→ **Task goal**: From the records below, print exactly the lines starting at the one containing "theorem ret : Statement" and ending at the one containing "theorem sneImm (x", ends included, and nothing else.

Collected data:

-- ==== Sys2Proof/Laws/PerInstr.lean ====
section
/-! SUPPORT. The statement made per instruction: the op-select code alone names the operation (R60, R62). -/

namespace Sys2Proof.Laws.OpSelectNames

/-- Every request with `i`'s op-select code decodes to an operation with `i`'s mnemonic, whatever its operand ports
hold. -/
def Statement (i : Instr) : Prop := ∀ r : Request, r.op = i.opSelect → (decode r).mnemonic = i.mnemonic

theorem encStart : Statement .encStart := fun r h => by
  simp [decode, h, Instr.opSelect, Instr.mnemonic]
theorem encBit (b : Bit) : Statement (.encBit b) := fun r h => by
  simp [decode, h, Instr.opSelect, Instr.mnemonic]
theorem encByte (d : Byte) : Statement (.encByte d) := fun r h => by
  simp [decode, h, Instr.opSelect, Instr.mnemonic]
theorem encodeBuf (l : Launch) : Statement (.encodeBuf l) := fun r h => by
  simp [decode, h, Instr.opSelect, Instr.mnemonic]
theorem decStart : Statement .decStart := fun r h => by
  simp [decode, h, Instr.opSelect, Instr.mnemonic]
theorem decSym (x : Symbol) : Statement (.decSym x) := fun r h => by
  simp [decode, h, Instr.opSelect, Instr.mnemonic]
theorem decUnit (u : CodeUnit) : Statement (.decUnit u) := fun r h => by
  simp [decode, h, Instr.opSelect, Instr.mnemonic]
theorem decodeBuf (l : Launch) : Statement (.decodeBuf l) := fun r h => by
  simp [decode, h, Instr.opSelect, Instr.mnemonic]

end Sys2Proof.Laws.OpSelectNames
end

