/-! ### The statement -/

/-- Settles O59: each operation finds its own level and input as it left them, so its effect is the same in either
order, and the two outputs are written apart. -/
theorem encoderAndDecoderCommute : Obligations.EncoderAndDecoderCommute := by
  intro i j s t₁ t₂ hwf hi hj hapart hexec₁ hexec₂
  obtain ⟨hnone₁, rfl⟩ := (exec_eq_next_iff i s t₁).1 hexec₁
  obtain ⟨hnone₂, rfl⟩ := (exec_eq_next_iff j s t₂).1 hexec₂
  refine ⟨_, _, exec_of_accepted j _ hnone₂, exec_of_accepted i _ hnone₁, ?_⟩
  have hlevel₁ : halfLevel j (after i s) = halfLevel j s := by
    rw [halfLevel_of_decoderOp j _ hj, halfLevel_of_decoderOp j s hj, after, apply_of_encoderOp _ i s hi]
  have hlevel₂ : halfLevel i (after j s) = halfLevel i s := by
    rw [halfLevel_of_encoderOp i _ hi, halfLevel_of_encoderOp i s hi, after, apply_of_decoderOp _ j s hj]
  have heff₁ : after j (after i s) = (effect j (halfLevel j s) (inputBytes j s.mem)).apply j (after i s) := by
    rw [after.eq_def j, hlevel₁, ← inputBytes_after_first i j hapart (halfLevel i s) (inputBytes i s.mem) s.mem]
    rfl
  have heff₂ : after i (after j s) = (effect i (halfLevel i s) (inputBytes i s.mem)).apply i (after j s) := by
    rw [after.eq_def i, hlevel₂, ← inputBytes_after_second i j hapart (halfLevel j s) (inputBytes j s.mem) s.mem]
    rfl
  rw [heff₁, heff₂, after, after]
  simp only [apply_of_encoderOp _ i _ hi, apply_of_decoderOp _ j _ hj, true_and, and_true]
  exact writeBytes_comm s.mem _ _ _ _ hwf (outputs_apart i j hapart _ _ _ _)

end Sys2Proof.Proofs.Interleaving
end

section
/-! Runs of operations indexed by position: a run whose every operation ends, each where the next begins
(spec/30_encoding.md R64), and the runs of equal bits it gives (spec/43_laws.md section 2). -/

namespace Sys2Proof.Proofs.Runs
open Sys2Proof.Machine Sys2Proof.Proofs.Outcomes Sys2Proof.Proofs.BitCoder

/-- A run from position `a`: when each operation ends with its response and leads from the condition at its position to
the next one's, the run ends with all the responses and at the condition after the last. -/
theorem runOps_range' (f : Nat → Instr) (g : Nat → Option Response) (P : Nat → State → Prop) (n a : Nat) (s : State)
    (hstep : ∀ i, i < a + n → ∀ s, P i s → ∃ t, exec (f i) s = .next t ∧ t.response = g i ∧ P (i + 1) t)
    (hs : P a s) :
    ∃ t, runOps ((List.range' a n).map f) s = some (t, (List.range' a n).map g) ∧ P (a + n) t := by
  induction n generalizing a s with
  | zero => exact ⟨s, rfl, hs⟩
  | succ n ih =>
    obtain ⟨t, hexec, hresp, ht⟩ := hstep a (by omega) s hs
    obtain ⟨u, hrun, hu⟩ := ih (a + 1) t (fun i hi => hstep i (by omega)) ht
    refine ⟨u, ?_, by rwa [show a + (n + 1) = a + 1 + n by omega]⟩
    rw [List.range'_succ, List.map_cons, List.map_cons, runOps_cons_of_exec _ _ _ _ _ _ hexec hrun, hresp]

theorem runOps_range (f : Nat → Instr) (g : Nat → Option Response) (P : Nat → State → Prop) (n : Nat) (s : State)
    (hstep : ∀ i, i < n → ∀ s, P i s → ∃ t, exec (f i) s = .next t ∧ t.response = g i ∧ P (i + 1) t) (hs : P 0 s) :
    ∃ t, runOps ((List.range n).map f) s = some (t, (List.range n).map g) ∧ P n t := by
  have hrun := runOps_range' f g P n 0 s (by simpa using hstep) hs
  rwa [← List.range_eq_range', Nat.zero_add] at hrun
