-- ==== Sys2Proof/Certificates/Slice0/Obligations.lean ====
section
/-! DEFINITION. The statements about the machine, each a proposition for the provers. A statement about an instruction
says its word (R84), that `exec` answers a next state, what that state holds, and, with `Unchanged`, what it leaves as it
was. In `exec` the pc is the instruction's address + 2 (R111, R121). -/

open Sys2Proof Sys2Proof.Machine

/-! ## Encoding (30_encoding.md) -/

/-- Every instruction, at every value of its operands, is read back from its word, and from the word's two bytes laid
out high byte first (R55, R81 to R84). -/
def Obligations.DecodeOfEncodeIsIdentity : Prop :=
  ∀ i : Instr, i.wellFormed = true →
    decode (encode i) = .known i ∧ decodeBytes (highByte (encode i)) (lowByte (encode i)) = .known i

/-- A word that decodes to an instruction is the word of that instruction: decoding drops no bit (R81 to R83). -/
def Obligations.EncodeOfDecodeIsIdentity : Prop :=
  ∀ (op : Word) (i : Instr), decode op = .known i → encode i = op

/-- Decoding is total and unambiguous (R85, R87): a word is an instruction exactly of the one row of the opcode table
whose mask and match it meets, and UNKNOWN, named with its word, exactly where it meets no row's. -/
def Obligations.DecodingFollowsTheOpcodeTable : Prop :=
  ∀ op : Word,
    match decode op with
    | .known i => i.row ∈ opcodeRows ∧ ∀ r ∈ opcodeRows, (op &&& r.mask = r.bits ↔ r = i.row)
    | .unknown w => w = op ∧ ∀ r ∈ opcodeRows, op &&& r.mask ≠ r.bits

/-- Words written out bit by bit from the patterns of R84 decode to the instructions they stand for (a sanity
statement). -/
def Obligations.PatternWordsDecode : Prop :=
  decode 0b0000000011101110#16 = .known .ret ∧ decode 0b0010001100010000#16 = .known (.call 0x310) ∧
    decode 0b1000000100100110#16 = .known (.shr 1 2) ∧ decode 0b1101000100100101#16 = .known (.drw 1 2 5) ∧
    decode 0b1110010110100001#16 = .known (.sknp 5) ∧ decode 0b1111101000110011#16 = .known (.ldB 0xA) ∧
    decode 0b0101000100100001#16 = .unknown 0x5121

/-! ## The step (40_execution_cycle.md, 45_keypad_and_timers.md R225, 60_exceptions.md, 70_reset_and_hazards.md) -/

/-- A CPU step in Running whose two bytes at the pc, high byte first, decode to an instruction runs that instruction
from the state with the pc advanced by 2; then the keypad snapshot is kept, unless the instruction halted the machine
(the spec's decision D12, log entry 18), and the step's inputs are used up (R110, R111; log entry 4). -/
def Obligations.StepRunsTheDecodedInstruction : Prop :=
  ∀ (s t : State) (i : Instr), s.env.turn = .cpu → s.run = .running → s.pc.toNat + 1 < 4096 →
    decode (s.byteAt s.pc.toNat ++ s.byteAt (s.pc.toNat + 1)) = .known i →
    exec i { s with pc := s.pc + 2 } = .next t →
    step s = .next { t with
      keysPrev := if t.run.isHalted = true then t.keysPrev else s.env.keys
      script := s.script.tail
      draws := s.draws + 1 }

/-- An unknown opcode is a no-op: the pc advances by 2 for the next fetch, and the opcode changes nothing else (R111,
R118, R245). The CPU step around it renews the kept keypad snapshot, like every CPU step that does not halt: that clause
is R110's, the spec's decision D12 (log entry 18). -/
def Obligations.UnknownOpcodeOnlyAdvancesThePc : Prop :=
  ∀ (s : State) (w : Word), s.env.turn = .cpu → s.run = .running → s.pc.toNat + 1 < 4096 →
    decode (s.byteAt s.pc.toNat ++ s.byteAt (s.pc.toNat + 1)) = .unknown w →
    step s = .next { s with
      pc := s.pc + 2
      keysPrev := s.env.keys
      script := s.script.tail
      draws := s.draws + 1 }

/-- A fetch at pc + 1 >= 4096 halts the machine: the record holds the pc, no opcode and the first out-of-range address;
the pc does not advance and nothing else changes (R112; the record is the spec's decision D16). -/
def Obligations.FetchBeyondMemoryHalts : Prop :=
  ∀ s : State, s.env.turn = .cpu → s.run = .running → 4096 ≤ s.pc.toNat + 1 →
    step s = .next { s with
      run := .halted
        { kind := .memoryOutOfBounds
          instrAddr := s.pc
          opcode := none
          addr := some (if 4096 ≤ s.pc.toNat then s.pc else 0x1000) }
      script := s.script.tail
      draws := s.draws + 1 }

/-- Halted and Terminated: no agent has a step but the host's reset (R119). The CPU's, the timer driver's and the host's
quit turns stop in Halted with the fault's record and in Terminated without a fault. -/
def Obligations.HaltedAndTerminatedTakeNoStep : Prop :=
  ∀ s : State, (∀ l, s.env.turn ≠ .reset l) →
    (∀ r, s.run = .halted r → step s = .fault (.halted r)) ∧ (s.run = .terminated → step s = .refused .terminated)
...
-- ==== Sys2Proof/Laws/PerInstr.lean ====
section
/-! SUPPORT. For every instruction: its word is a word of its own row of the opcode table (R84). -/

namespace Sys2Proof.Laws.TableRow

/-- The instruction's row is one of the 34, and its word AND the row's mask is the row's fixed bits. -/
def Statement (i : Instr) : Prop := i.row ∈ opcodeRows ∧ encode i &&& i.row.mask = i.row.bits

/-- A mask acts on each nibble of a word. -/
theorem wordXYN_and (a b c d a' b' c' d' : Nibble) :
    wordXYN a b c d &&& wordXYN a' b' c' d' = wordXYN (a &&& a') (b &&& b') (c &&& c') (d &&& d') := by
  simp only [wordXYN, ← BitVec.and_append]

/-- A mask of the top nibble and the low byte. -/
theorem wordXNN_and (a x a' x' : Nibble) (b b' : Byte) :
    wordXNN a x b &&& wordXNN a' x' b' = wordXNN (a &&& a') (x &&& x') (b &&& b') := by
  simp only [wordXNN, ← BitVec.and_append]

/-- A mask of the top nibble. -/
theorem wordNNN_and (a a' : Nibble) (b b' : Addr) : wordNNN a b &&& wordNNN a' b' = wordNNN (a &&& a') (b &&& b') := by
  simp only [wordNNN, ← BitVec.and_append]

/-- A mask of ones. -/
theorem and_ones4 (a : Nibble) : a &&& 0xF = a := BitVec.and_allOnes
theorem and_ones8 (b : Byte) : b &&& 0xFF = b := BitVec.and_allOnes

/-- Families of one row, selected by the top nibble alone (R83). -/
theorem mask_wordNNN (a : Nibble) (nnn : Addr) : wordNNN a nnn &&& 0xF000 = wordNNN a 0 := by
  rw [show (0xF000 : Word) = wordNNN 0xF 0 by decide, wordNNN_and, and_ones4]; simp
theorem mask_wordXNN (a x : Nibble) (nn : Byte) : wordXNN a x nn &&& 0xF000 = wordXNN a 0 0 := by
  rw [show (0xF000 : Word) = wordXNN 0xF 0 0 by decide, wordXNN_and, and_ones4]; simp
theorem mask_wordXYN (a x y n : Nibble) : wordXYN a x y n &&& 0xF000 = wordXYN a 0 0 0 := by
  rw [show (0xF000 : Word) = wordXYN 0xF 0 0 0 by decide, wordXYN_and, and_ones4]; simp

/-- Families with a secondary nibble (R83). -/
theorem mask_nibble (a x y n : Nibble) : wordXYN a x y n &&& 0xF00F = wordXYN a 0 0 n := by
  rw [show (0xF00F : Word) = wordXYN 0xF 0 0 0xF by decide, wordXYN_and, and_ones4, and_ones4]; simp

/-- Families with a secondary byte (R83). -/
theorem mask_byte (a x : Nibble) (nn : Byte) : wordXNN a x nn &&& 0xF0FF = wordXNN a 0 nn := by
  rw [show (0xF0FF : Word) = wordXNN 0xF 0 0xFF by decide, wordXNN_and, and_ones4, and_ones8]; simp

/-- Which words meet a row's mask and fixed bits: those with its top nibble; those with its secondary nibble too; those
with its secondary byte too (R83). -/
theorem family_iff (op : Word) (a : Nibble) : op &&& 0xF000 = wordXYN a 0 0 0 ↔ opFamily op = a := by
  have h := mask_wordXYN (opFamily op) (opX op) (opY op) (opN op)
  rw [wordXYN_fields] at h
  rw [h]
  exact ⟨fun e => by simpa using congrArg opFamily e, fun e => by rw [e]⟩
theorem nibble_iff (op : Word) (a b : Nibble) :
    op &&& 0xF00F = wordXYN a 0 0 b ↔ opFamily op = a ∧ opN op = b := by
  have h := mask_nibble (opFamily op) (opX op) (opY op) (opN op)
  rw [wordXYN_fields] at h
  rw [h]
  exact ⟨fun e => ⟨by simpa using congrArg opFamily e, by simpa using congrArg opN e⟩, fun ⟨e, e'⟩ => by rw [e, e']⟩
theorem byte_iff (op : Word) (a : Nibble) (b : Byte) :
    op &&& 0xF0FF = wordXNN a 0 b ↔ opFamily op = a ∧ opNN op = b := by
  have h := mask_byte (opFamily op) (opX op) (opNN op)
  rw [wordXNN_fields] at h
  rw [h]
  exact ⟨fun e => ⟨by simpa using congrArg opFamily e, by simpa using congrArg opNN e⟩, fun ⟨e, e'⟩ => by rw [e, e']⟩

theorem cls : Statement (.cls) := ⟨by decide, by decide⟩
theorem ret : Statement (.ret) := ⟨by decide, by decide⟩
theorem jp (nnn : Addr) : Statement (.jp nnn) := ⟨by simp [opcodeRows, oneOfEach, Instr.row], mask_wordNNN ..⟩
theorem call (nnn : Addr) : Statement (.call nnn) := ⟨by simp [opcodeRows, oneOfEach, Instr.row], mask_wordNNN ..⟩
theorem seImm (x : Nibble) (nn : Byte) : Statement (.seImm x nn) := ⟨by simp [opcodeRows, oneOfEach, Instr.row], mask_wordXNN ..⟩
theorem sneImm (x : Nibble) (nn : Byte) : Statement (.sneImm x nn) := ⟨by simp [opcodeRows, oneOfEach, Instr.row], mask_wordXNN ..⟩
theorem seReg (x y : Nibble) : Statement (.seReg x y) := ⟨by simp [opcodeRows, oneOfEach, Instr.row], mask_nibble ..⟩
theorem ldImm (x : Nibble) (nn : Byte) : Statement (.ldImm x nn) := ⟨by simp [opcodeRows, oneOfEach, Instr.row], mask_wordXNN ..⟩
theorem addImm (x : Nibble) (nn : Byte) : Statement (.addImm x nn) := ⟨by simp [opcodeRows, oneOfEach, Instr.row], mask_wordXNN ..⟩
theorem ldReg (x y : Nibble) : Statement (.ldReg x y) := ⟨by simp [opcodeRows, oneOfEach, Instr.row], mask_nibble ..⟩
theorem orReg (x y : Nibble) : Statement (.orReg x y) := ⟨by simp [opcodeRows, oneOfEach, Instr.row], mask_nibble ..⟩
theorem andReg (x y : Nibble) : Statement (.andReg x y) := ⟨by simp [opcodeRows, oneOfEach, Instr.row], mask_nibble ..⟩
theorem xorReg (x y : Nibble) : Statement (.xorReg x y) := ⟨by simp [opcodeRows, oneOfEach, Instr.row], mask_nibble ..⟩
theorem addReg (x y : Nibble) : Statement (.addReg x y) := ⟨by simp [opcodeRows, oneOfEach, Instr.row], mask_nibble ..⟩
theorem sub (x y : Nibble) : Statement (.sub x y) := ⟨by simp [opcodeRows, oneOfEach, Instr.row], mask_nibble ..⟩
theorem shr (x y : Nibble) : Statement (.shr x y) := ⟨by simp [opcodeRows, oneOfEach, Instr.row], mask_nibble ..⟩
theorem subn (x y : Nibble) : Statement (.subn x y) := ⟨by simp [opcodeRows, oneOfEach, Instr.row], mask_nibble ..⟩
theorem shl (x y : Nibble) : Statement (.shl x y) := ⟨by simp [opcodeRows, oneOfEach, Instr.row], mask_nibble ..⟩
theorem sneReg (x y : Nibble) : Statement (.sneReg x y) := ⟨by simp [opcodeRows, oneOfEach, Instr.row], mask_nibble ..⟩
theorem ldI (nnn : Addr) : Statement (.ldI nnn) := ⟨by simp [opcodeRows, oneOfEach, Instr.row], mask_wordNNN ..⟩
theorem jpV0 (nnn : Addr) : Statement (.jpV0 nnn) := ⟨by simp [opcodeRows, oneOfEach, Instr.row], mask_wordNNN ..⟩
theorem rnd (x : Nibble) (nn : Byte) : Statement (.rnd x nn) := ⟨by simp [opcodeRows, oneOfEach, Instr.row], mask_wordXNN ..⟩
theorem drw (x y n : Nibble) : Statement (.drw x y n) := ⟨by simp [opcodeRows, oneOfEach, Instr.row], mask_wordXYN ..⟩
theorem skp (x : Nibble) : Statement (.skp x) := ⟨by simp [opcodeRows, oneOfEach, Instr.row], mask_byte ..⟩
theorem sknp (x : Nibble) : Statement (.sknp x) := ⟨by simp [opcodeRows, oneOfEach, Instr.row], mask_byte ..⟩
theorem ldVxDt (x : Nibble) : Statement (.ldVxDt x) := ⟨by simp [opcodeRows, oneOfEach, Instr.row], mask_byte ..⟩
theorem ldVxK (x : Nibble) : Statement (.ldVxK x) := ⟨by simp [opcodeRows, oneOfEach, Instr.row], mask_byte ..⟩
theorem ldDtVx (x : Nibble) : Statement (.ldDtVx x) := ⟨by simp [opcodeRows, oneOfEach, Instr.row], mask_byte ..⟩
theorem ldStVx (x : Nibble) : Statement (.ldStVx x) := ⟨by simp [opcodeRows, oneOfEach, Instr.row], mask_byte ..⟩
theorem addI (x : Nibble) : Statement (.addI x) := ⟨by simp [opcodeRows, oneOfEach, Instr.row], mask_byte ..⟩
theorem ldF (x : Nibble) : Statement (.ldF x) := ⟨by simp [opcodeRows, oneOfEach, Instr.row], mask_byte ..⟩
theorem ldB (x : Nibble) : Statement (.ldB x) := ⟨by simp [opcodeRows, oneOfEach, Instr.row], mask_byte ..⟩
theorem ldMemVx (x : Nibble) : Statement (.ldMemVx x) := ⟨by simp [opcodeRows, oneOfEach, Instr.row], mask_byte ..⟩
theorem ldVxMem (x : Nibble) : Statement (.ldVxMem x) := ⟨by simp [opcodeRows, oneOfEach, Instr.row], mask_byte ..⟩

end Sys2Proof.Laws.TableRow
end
* * *
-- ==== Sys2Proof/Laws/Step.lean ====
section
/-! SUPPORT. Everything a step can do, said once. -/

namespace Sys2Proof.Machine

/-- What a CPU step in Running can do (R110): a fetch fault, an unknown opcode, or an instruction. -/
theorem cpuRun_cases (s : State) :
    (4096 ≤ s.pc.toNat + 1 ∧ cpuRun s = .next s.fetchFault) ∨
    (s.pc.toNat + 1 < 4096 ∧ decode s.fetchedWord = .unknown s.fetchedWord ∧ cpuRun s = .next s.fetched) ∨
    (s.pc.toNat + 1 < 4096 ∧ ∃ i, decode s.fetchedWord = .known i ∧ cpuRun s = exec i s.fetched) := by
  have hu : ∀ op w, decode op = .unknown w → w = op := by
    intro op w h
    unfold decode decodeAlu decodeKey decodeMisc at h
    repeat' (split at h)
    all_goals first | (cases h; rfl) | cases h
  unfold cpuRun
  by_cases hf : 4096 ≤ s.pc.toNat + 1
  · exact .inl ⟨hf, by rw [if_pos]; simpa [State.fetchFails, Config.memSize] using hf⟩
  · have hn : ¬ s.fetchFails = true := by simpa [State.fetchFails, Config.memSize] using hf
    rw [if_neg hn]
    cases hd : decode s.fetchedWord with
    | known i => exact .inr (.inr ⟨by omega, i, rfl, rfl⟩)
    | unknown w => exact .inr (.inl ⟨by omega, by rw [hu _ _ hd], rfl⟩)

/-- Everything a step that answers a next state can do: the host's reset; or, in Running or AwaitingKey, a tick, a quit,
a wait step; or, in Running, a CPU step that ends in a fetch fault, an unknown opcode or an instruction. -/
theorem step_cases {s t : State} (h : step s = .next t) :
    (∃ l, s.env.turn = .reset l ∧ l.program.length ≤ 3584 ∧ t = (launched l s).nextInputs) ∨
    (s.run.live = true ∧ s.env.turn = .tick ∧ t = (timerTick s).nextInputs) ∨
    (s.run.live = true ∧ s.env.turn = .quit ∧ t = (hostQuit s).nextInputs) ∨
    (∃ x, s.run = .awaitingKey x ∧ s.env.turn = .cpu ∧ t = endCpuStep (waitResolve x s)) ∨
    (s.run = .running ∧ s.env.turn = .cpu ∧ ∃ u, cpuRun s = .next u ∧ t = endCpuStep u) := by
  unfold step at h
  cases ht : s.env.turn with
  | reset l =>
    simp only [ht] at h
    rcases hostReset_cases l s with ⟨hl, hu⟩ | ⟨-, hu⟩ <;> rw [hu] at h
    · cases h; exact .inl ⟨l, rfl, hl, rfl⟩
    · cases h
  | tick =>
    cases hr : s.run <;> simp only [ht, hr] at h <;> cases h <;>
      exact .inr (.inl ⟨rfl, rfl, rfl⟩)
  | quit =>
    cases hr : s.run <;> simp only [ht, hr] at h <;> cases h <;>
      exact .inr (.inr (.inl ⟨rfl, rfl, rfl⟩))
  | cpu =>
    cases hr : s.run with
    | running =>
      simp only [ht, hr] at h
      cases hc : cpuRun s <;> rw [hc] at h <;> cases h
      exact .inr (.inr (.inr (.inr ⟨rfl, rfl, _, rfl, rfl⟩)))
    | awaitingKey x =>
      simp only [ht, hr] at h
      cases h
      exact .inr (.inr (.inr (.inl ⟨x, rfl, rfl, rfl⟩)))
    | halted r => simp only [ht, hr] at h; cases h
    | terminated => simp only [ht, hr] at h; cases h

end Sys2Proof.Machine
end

→ **Output below**:
theorem ret : Statement (.ret) := ⟨by decide, by decide⟩
theorem jp (nnn : Addr) : Statement (.jp nnn) := ⟨by simp [opcodeRows, oneOfEach, Instr.row], mask_wordNNN ..⟩
theorem call (nnn : Addr) : Statement (.call nnn) := ⟨by simp [opcodeRows, oneOfEach, Instr.row], mask_wordNNN ..⟩
theorem seImm (x : Nibble) (nn : Byte) : Statement (.seImm x nn) := ⟨by simp [opcodeRows, oneOfEach, Instr.row], mask_wordXNN ..⟩
theorem sneImm (x : Nibble) (nn : Byte) : Statement (.sneImm x nn) := ⟨by simp [opcodeRows, oneOfEach, Instr.row], mask_wordXNN ..⟩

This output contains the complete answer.